“是!”鲍有成领命而去。
程东风重新坐回椅上,从怀中取出婉琴的书信,再次缓缓展开。清秀的字迹,恳切的叮嘱,一字一句,都落在他的心尖上。他想起自己写下的回信,想起齐云山两位道长的救命之恩,心中百感交集。
他从未想过,自己这个远赴杭州、步步求生的人,身后竟有这样一位通透聪慧、格局开阔的女子,为他铺好退路,布下守护。从前他只为带着弟兄活下去,如今他多了一份牵挂,多了一份执念——要活着回去,回到歙县,回到那个为他灯盏长明、扫榻温酒的人身边。
就在这时,屋外传来程守达沉稳的声音,压得极低:“东风,外面有动静,鲁豫的一队便衣,从巷口过去了,没有停留。”
程东风神色不变,轻轻应了一声:“知道了,加强警戒,继续静观其变。”
窗外的脚步声渐渐远去,染坊内再度恢复死寂。程东风将书信小心折好,贴身藏好,眼底的柔意尽数褪去,重新变回那个冷静果决、步步为营的程东风。

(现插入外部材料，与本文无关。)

/-! ### The code word, bit by bit -/

/-- A Rice code word in a stream: the unary quotient, its end, and the remainder's bits (30_encoding.md R59). -/
theorem BitStream.holds_riceCode_iff {st : BitStream} {p k n : Nat} :
    st.holds p (riceCode k n) ↔
      (∀ i < n / 2 ^ k, st.bit (p + i) = true) ∧ st.bit (p + n / 2 ^ k) = false ∧
        ∀ i < k, st.bit (p + n / 2 ^ k + 1 + i) = (n % 2 ^ k).testBit (k - 1 - i) := by
  rw [riceCode, BitStream.holds_append, BitStream.holds_cons]
  simp [BitStream.holds, getElem_fieldBits, -Nat.testBit_mod_two_pow]

/-! ### The errors of the Rice read (42_rice.md R91) -/

section

variable {st : BitStream} {k cap ep : Nat}

/-- A run of ones that reaches the abort threshold raises the caller's error. -/
theorem unaryRun_of_ones_to_threshold {e : Raised} {q : Nat} :
    ∀ {left i q0 : Nat}, (∀ j < q, st.bit (i + j) = true) → q ≤ left → q0 * 2 ^ k < cap →
      cap ≤ (q0 + q) * 2 ^ k → unaryRun st k cap e ep left i q0 = .error e := by
  induction q with
  | zero =>
    intro left i q0 _ _ hbelow hreach
    exact absurd hreach (Nat.not_le.2 hbelow)
  | succ q ih =>
    intro left i q0 hones hleft _ hreach
    obtain ⟨left, rfl⟩ : ∃ m, left = m + 1 := ⟨left - 1, by omega⟩
    have hone : st.bit i = true := hones 0 (by omega)
    rw [unaryRun, if_pos hone]
    split
    next => rfl
    next hbelow =>
      refine ih (fun j hj => ?_) (by omega) (Nat.lt_of_not_le hbelow) (by rwa [Nat.add_right_comm])
      rw [Nat.add_right_comm]
      exact hones (j + 1) (by omega)

/-- Ones up to the end of the stream, below the abort threshold, are a run without an end. -/
theorem unaryRun_of_ones_to_end {e : Raised} :
    ∀ {left i q0 : Nat}, (∀ j < left, st.bit (i + j) = true) → (q0 + left) * 2 ^ k < cap →
      unaryRun st k cap e ep left i q0 = .error ⟨.unterminated, ep⟩ := by
  intro left
  induction left with
  | zero => intro i q0 _ _; rfl
  | succ left ih =>
    intro i q0 hones hbelow
    have hone : st.bit i = true := hones 0 (by omega)
    have hstep : (q0 + 1) * 2 ^ k ≤ (q0 + (left + 1)) * 2 ^ k := Nat.mul_le_mul_right _ (by omega)
    rw [unaryRun, if_pos hone, if_neg (by omega)]
    refine ih (fun j hj => ?_) (by rwa [Nat.add_right_comm])
    rw [Nat.add_right_comm]
    exact hones (j + 1) (by omega)

variable {p q : Nat} {code : ErrCode}

theorem getRice_of_ones_to_threshold (hcap : 0 < cap) (hones : ∀ i < q, st.bit (p + i) = true)
    (hin : p + q ≤ st.len) (hreach : cap ≤ q * 2 ^ k) : getRice st k p cap code ep = .error ⟨code, ep⟩ := by
  rw [getRice, unaryRun_of_ones_to_threshold hones (by omega) (by simpa using hcap) (by simpa using hreach)]

theorem getRice_of_ones_to_end (hones : ∀ i, p ≤ i → i < st.len → st.bit i = true)
    (hbelow : (st.len - p) * 2 ^ k < cap) : getRice st k p cap code ep = .error ⟨.unterminated, ep⟩ := by
  rw [getRice, unaryRun_of_ones_to_end (fun j _ => hones _ (by omega) (by omega)) (by simpa using hbelow)]

theorem getRice_of_cut_remainder (hones : ∀ i < q, st.bit (p + i) = true) (hzero : st.bit (p + q) = false)
    (hin : p + q < st.len) (hbelow : q * 2 ^ k < cap) (hcut : st.len < p + q + 1 + k) :
    getRice st k p cap code ep = .error ⟨.truncated, ep⟩ := by
  rw [getRice, unaryRun_of_ones hones hzero (by omega) (by simpa using hbelow)]
  exact if_pos hcut

end

end Sys2Proof

namespace Sys2Proof.Machine

/-! ### What an instruction's end says of the state it answers -/

section

variable {i : Instr} {s t : State} {ps : List Part} {post : State → Prop}

/-- The state an instruction answers has what its normal end promises. -/
theorem endsNormally.of_exec (h : endsNormally i s ps post) (ht : exec i s = .next t) :
    s.changesOnly (.report :: ps) t ∧ post t := by
  obtain ⟨u, hu, -, hframe, hpost⟩ := h
  obtain rfl := Host.Outcome.next.inj (hu.symm.trans ht)
  exact ⟨hframe, hpost⟩

/-- An instruction that ends in error does not report a normal end (60_exceptions.md R136). -/
theorem endsInError.report_ne {code : ErrCode} {pos : Nat} (h : endsInError i s code pos ps)
    (ht : exec i s = .next t) : t.report ≠ Report.normalEnd := by
  obtain ⟨u, hu, hreport, -⟩ := h
  obtain rfl := Host.Outcome.next.inj (hu.symm.trans ht)
  rw [hreport]
  exact fun heq => Bool.noConfusion (congrArg Report.err heq)

/-- A command whose start check fails ends in CONFIG(0) (60_exceptions.md R139). -/
theorem endsInError_of_guarded {ok : State → Bool} {body : State → Ending}
    (hexec : exec i s = runCommand (guarded ok body) s) (hok : ok s.start = false) :
    endsInError i s .config 0 [] :=
  endsInError_of_raised_at_start (e := guarded ok body s.start) hexec (guarded_of_not hok)

end

/-! ### A code word appended with its length -/

/-- A command that reports position and length of the code it appends, after its space check (42_rice.md R94, 43_glz_ops.md R104). -/
theorem endsNormally_of_putCode {i : Instr} {s : State} {e : Ending} {bs : List Bool}
    (hexec : exec i s = .next e.close)
    (he : e = .done (((s.start.setRes0 s.streamLen.toNat).setRes1 bs.length).putBits bs))
    (hspace : s.streamLen.toNat + bs.length ≤ s.cap.bitmemBits.toNat) :
    endsNormally i s [.res0, .res1, .streamLen, .bitmem] fun t => s.Appended bs t ∧ t.res.r1.toNat = bs.length := by
  refine endsNormally_of_done hexec he ?_ (by decide) ⟨?_, ?_⟩
  · exact (((setRes0_frame _ _).mono (by decide)).trans ((setRes1_frame _ _).mono (by decide))).trans
      ((putBits_frame _ bs).mono (by decide))
  · obtain ⟨hposition, hlen, hbits, hkept⟩ := appended_putBits (s := s.start.setRes1 bs.length) hspace
    exact ⟨hposition, hlen, hbits, hkept⟩
  · have hcap := s.cap.bitmemBits.isLt
    have hmod : bs.length % 2 ^ 32 = bs.length := Nat.mod_eq_of_lt (by omega)
    simpa using hmod

/-- The coder reads CFG_K, CFG_L, CFG_M and the remap alone (43_glz_ops.md R99). -/
theorem State.changesOnly.coder {s t : State} {ps : List Part} (h : s.changesOnly ps t)
    (hps : ∀ p ∈ [Part.cfgK, .cfgL, .cfgM, .remap], p ∉ ps) : t.coder = s.coder := by
  have hk : t.cfg.k = s.cfg.k := h .cfgK (hps _ (by decide))
  have hl : t.cfg.l = s.cfg.l := h .cfgL (hps _ (by decide))
  have hm : t.cfg.m = s.cfg.m := h .cfgM (hps _ (by decide))
  have hremap : t.remap = s.remap := h .remap (hps _ (by decide))
  rw [State.coder, State.coder, hk, hl, hm, hremap]

/-- What was appended lies in the stream from the old STREAM_LEN to the new one. -/
theorem State.Appended.holdsCode {s t : State} {bs : List Bool} (h : s.Appended bs t) :
    t.stream.holdsCode s.streamLen.toNat bs :=
  ⟨h.bits, h.streamLen.ge⟩

/-! ### RICE_PUT and RICE_GET, once the start checks hold (60_exceptions.md R139) -/

@[simp] theorem State.start_coder (s : State) : s.start.coder = s.coder := rfl
@[simp] theorem State.start_stream (s : State) : s.start.stream = s.stream := rfl

theorem State.riceOk_iff {s : State} :
    s.riceOk = true ↔ s.streamLen.toNat ≤ s.cap.bitmemBits.toNat ∧ s.cfg.k.toNat ≤ 32 := by
  simp [State.riceOk, State.streamOk, State.kOk]

section

variable {s : State}

theorem exec_ricePut (hok : s.riceOk = true) : exec .ricePut s = .next (ricePut s.start).close :=
  exec_of_guarded (ok := State.riceOk) rfl hok

theorem exec_riceGet (hok : s.riceOk = true) : exec .riceGet s = .next (riceGet s.start).close :=
  exec_of_guarded (ok := State.riceOk) rfl hok

/-- A code word that does not fit is not written (42_rice.md R94). -/
theorem ricePut_of_full (hok : s.riceOk = true)
    (hfull : s.cap.bitmemBits.toNat < s.streamLen.toNat + s.coder.symLen s.arg0) :
    endsInError .ricePut s .capacity s.streamLen.toNat [] :=
  endsInError_of_raised_at_start (exec_ricePut hok) (by simp [ricePut, hfull])

/-- A code word that fits is appended, and its length reported (42_rice.md R94). -/
theorem ricePut_of_space (hok : s.riceOk = true)
    (hspace : s.streamLen.toNat + s.coder.symLen s.arg0 ≤ s.cap.bitmemBits.toNat) :
    endsNormally .ricePut s [.res0, .res1, .streamLen, .bitmem] fun t =>
      s.Appended (s.coder.sym s.arg0) t ∧ t.res.r1.toNat = s.coder.symLen s.arg0 := by
  have hdone : ricePut s.start = .done (((s.start.setRes0 s.streamLen.toNat).setRes1
      (s.coder.sym s.arg0).length).putBits (s.coder.sym s.arg0)) := by
    simp [ricePut, Nat.not_lt.2 hspace]
  simpa using endsNormally_of_putCode (exec_ricePut hok) hdone (by simpa using hspace)

/-- RICE_PUT ends normally only past its start checks and its space check (42_rice.md R94, 60_exceptions.md R139). -/
theorem fits_of_ricePut {t : State} (ht : exec .ricePut s = .next t) (hnormal : t.report = Report.normalEnd) :
    s.riceOk = true ∧ s.streamLen.toNat + s.coder.symLen s.arg0 ≤ s.cap.bitmemBits.toNat := by
  have hok : s.riceOk = true := by
    by_contra hbad
    exact (endsInError_of_guarded rfl (Bool.eq_false_iff.2 hbad)).report_ne ht hnormal
  refine ⟨hok, ?_⟩
  by_contra hfull
  exact (ricePut_of_full hok (Nat.lt_of_not_le hfull)).report_ne ht hnormal

theorem riceGet_of_badWidth (hok : s.riceOk = true) (hw : ¬(s.arg1 = 8 ∨ s.arg1 = 16 ∨ s.arg1 = 32)) :
    endsInError .riceGet s .config s.arg0 [] :=
  endsInError_of_raised_at_start (exec_riceGet hok) (by simp [riceGet, hw])

/-- An error of the Rice read is the command's own (42_rice.md R95). -/
theorem riceGet_of_error {code : ErrCode} {pos : Nat} (hok : s.riceOk = true)
    (hw : s.arg1 = 8 ∨ s.arg1 = 16 ∨ s.arg1 = 32)
    (hread : getRice s.stream s.cfg.k.toNat s.arg0 (2 ^ 32) .cast s.arg0 = .error ⟨code, pos⟩) :
    endsInError .riceGet s code pos [] :=
  endsInError_of_raised_at_start (exec_riceGet hok) (by simp [riceGet, hw, State.coder, -Nat.reducePow, hread])

/-- A value past the width ends in CAST (42_rice.md R95). -/
theorem riceGet_of_wide {n : Nat} (hok : s.riceOk = true) (hw : s.arg1 = 8 ∨ s.arg1 = 16 ∨ s.arg1 = 32)
    (hn : n < 2 ^ 32) (hcode : s.stream.holdsCode s.arg0 (riceCode s.cfg.k.toNat n))
    (hwide : s.arg1 < 32 ∧ 2 ^ s.arg1 ≤ s.remap.mapDec n) : endsInError .riceGet s .cast s.arg0 [] :=
  endsInError_of_raised_at_start (exec_riceGet hok)
    (by simp [riceGet, hw, State.coder, -Nat.reducePow, getRice_of_holds hcode hn, hwide])

/-- A value of the width is answered with the position just after its code word (42_rice.md R95). -/
theorem riceGet_of_fits {n : Nat} (hok : s.riceOk = true) (hw : s.arg1 = 8 ∨ s.arg1 = 16 ∨ s.arg1 = 32)
    (hn : n < 2 ^ 32) (hcode : s.stream.holdsCode s.arg0 (riceCode s.cfg.k.toNat n))
    (hfits : ¬(s.arg1 < 32 ∧ 2 ^ s.arg1 ≤ s.remap.mapDec n)) :
    endsNormally .riceGet s [.res0, .res1] fun t =>
      t.res.r0 = BitVec.ofNat 32 (s.remap.mapDec n) ∧ t.res.r1.toNat = s.arg0 + riceLen s.cfg.k.toNat n := by
  have hdone : riceGet s.start = .done
      ((s.start.setRes0 (s.remap.mapDec n)).setRes1 (s.arg0 + riceLen s.cfg.k.toNat n)) := by
    simp [riceGet, hw, State.coder, -Nat.reducePow, getRice_of_holds hcode hn, hfits]
  refine endsNormally_of_done (exec_riceGet hok) hdone ?_ (by decide) ⟨rfl, ?_⟩
  · exact ((setRes0_frame _ _).mono (by decide)).trans ((setRes1_frame _ _).mono (by decide))
  · have hend : s.arg0 + (riceCode s.cfg.k.toNat n).length ≤ s.streamLen.toNat := hcode.2
    have hlen := s.streamLen.isLt
    rw [length_riceCode] at hend
    exact Nat.mod_eq_of_lt (by omega)

/-- A symbol of the width, coded in the stream, is answered with the position just after it (42_rice.md R97). -/
theorem riceGet_of_sym {n : Nat} (hok : s.riceOk = true) (hw : s.arg1 = 8 ∨ s.arg1 = 16 ∨ s.arg1 = 32)
    (hsound : s.remap.Sound) (hn : n < 2 ^ 32) (hfits : n < 2 ^ s.arg1)
    (hcode : s.stream.holdsCode s.arg0 (s.coder.sym n)) :
    endsNormally .riceGet s [.res0, .res1] fun t =>
      t.res.r0 = BitVec.ofNat 32 n ∧ t.res.r1.toNat = s.arg0 + s.coder.symLen n := by
  have hback := hsound.mapDec_mapEnc n
  refine (riceGet_of_fits hok hw (hsound.mapEnc_lt hn) hcode ?_).mono fun t ⟨hvalue, hend⟩ => ⟨?_, hend⟩
  · rw [hback]
    exact fun hwide => absurd hfits (Nat.not_lt.2 hwide.2)
  · rw [hvalue, hback]
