-- ==== Sys2Proof/Machine/Core.lean ====
section
/-! DEFINITION. The machine as the host reads it. -/

def Sys2Proof.core : Host.Core := {
  State := Sys2Proof.Machine.State,
  Fault := Sys2Proof.Machine.Fault,
  Refusal := Sys2Proof.Machine.Refusal,
  step := Sys2Proof.Machine.step,
  reset := Sys2Proof.Machine.State.reset }
end

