-- ==== Sys2Proof/Safety.lean ====
section
/-! DEFINITION. The terms the claims use: the architectural part of a state, the invariant, which instructions stop, which write
each flag and register (spec 10_state.md R21 to R24, R36 to R41), and what a safe outcome is (60_exceptions.md R400 to R407). -/

namespace Sys2Proof

/-- The three kinds of term whose meaning is a fault on every path (R404, R406). -/
def Instr.stops : Instr → Bool
  | .wai | .stp | .illegal _ => true
  | _ => false

namespace Machine

/-- The state without the trace and the cycle counter: registers, flags, memory, and everything else State holds (R14, R46). -/
def State.arch (s : State) : State := { s with trace := [], cycles := 0 }

/-- The state without memory, the trace and the cycle counter: what a storing instruction is said to leave in the registers; what
it leaves in memory is said byte by byte. -/
def State.regs (s : State) : State := { s with mem := [], trace := [], cycles := 0 }

/-- Memory is in its canonical form. -/
def Inv (s : State) : Prop := memWf s.mem = true

/-- P4 and P5 have their default values (R9). -/
def DefaultDummies (cfg : Config) : Prop := cfg.dummyAddresses = [] ∧ cfg.cmosDecExtraAddress = .table

/-- The address after the instruction (R92). -/
def State.after (s : State) (i : Instr) : Word := s.PC + BitVec.ofNat 16 i.length

/-- Both digits of the byte are decimal digits (R184, R189). -/
def isBcd (v : Byte) : Prop := v.toNat % 16 ≤ 9 ∧ v.toNat / 16 ≤ 9

/-- The number that two decimal digits stand for. -/
def bcdValue (v : Byte) : Nat := 10 * (v.toNat / 16) + v.toNat % 16

/-- What `Step()` makes of what an instruction answers: one more completed instruction (R431), or the fault as it is. -/
def retired : Host.Outcome State Fault Refusal → Host.Outcome State Fault Refusal
  | .next t    => .next { t with instrs := t.instrs + 1 }
  | .fault f   => .fault f
  | .refused r => .refused r

/-! ## Completing

Each says that `exec` answers a next state, and says of that state everything but the trace and the cycle counter, which the bus
pattern fixes. -/

/-- The instruction completes, and the state is `u`. -/
def Completes (i : Instr) (s u : State) : Prop :=
  ∃ t, exec i s = .next t ∧ t.arch = u.arch

/-- The instruction completes, the registers and flags are those of `u`, and each byte of memory is as `mem` says. -/
def CompletesWith (i : Instr) (s u : State) (mem : Word → Byte) : Prop :=
  ∃ t, exec i s = .next t ∧ t.regs = u.regs ∧ ∀ a, t.peek a = mem a

/-- Memory as in `s`, but for one byte. -/
def State.withByte (s : State) (at_ : Word) (v : Byte) : Word → Byte :=
  fun a => if a = at_ then v else s.peek a

/-- A read-modify-write completes with the result `new` in its destination: A for the accumulator form, the one byte at the
effective address in memory; everything else is as in `u`. -/
def CompletesModify (i : Instr) (s u : State) (o : RmwOperand) (new : Byte) : Prop :=
  match rmwData o with
  | none   => Completes i s { u with A := new }
  | some d => CompletesWith i s u (s.withByte (s.ea d) new)

/-! ## Who writes what (R21 to R24, R36 to R41). The second line of each is every other instruction. -/

/-- R36: the instructions that write C. -/
def writesC : Instr → Bool
  | .adc _ | .sbc _ | .cmp _ | .cpx _ | .cpy _ | .asl _ | .rol _ | .lsr _ | .ror _ | .clc | .sec | .plp | .rti => true
  | _ => false

/-- R37: the instructions that write Z. -/
def writesZ : Instr → Bool
  | .lda _ | .ldx _ | .ldy _ | .and _ | .ora _ | .eor _ | .adc _ | .sbc _ | .cmp _ | .cpx _ | .cpy _ | .asl _ | .lsr _
  | .rol _ | .ror _ | .inc _ | .dec _ | .inx | .iny | .dex | .dey | .tax | .tay | .txa | .tya | .tsx | .pla | .plx | .ply
  | .bit _ | .trb _ | .tsb _ | .plp | .rti => true
  | _ => false

/-- R38: the instructions that write I. -/
def writesI : Instr → Bool
  | .sei | .cli | .brk | .plp | .rti => true
  | _ => false

/-- R39: the instructions that write D; BRK on CMOS65C02 only. -/
def writesD (cfg : Config) : Instr → Bool
  | .sed | .cld | .plp | .rti => true
  | .brk => cfg.variant = .cmos65C02
  | _ => false

/-- R40: the instructions that write V; BIT in a memory mode only. -/
def writesV : Instr → Bool
  | .adc _ | .sbc _ | .clv | .plp | .rti => true
  | .bit (.imm _) => false
  | .bit _ => true
  | _ => false

/-- R41: the instructions that write N: those of SetNZ, BIT in a memory mode, PLP, RTI; not TRB, TSB. -/
def writesN : Instr → Bool
  | .tsb _ | .trb _ | .bit (.imm _) => false
  | i => writesZ i

/-- R21: the instructions that write A. -/
def writesA : Instr → Bool
  | .lda _ | .adc _ | .sbc _ | .and _ | .ora _ | .eor _ | .pla | .txa | .tya => true
  | .asl .acc | .lsr .acc | .rol .acc | .ror .acc | .inc .acc | .dec .acc => true
  | _ => false

/-- R22: the instructions that write X. -/
def writesX : Instr → Bool
  | .ldx _ | .plx | .tax | .tsx | .inx | .dex => true
  | _ => false

/-- R23: the instructions that write Y. -/
def writesY : Instr → Bool
  | .ldy _ | .ply | .tay | .iny | .dey => true
  | _ => false

/-- R24: the instructions that write S. -/
def writesS : Instr → Bool
  | .pha | .php | .phx | .phy | .pla | .plp | .plx | .ply | .jsr _ | .rts | .brk | .rti | .txs => true
  | _ => false

/-- The instructions that write memory: the stores (R200), the memory forms of read-modify-write (R210), the pushes, JSR and
BRK (R283). -/
def writesMemory : Instr → Bool
  | .sta _ | .stx _ | .sty _ | .stz _ => true
  | .asl o | .lsr o | .rol o | .ror o | .inc o | .dec o | .tsb o | .trb o => o != .acc
  | .rmb0 _ | .rmb1 _ | .rmb2 _ | .rmb3 _ | .rmb4 _ | .rmb5 _ | .rmb6 _ | .rmb7 _ => true
  | .smb0 _ | .smb1 _ | .smb2 _ | .smb3 _ | .smb4 _ | .smb5 _ | .smb6 _ | .smb7 _ => true
  | .pha | .php | .phx | .phy | .jsr _ | .brk => true
  | _ => false

/-- The control transfers: after any other instruction PC is the address after it (R25). -/
def transfersControl : Instr → Bool
  | .bpl _ | .bmi _ | .bvc _ | .bvs _ | .bcc _ | .bcs _ | .bne _ | .beq _ | .bra _ => true
  | .bbr0 _ _ | .bbr1 _ _ | .bbr2 _ _ | .bbr3 _ _ | .bbr4 _ _ | .bbr5 _ _ | .bbr6 _ _ | .bbr7 _ _ => true
  | .bbs0 _ _ | .bbs1 _ _ | .bbs2 _ _ | .bbs3 _ _ | .bbs4 _ _ | .bbs5 _ _ | .bbs6 _ _ | .bbs7 _ _ => true
  | .jmp _ | .jsr _ | .rts | .rti | .brk => true
  | _ => false

/-- The instructions whose result depends on D or that write it: the arithmetic, the packing, and D's own (R39). -/
def touchesD : Instr → Bool
  | .adc _ | .sbc _ | .php | .brk | .sed | .cld | .plp | .rti => true
  | _ => false

/-! ## Safe outcomes and runs -/

/-- One of the outcomes that R400 to R402 allow for a step: a next state, an illegal opcode or an unsupported instruction; never the
internal-consistency fault of R405 and never a refusal. -/
def SafeOutcome : Host.Outcome State Fault Refusal → Prop
  | .next _ => True
  | .fault (.illegalOpcode _ _ _) => True
  | .fault (.unsupportedInstruction _ _ _) => True
  | .fault (.unhandledAddressingMode _ _ _) => False
  | .refused _ => False

/-- `t` is reached from `s` by steps that answer a next state. -/
inductive RunsTo : State → State → Prop where
  | refl (s : State) : RunsTo s s
  | step {s t u : State} : RunsTo s t → Machine.step t = .next u → RunsTo s u

end Machine
end Sys2Proof
end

鲁豫想做螳螂,他便做最有耐心的黄雀;鲁豫想搅乱局势,他便守好方寸之地。
乱局之中,稳者胜;暗战之下,忍者赢。
他不知道这场较量还要持续多久,也不知道鲁豫背后还藏着怎样的势力,但他心中笃定,只要守住本心,步步稳妥,终能拨开迷雾,破局而出。
天色大亮,阳光透过染坊破旧的窗棂,洒下几缕微弱的光斑。程东风端坐椅上,闭目养神,指尖依旧轻轻敲击着桌面,像是在计算着时间,又像是在等待着一个一击必杀的契机。
杭州城的明争暗斗愈演愈烈,有人焦躁,有人妄动,有人布控,有人窥探。而藏在暗处的程东风,始终静如寒潭,不动如山。
他在等,等鲁豫自乱阵脚,等真相浮出水面,等一个功成身退、踏归程的日子。
尺素藏温,心潮已定。
此局不破,绝不妄动;
此人不归,绝不罢休。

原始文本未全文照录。